Strategic afternoon shade. Find out when your local high noon is during Daylight Saving time and plan for 1-2 hours before then to an hour before sunset. Even shadecloth, or a trellis that holds a quick growing sun loving vining something.

Find out what your prevailing summer wind direction is and put up windbreak. That wind will dry things RIGHT NOW. Great for your solar powered clothes drying, miserable for your gardening.

Mulch. Shade that soil.

Where I am at now, 30% shadecloth is pretty much mandatory to get anything to grow, even sun-loving plants. I can keep flowers on the east side of the house fairly close in as they get shaded from local high noon onwards. They also get protected by other things from the prevailing summer winds (trees just out of town bend over like they were on the sea-coasts from the winds, and tall trees in town are bent over at the top also).
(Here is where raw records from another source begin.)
/-- What holds between two steps: the search registers are in range; `crit` is 0 (`60_exceptions.md` R190 (1));
the engine is busy only while a wait is pending, with `wait_req` 1 and the line released (`43_ds18b20.md` R166);
the remote memory is canonical (`20_memory.md` R50); no conversion is past its bound (R66). -/
structure State.Inv (s : State) : Prop where
  inRange  : s.search.InRange
  crit     : s.pin.crit = false
  busy     : s.port.busy = s.port.suspended.isSome
  waitReq  : s.port.waitReq = s.port.suspended.isSome
  released : s.port.suspended.isSome = true → s.pin.drive = .released
  memory   : ∀ m, s.env.remote = some m → Memory.wf m
  bounded  : s.env.Bounded

end Sys2Proof.Machine
end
At this time of the year, a 6' tall person has about a foot of shadow at high noon so it gets pretty much overhead (summer equinox) and we get north window sun in early morning and late evening. So shading a house is kind of difficult. A lot of people put a flying roof over their house (like building a pole barn but only putting the roof on) with 3-4 feet of clear space over the house roof and extending out several feet all around. This helps with the summer hot sun, and in winter the sun has shifted low enough for the house to do solar gain. We also tend to orient the long axis of the house north-south to minimize midday summer solar exposure, and plant heavily on the west side of the house to provide shade. I built a 12' trellis on the south side of our house, a sort of box frame, that I grow long gourds (snake gourds) over, they can take it as long as you mulch their roots and keep them watered, and inside the box, they will drop the gourds. You can plant one about every 4' along the trellis and they quickly will provide a lot of leafy shade, you can even sit inside the 'box' in lawn chairs and enjoy the shade.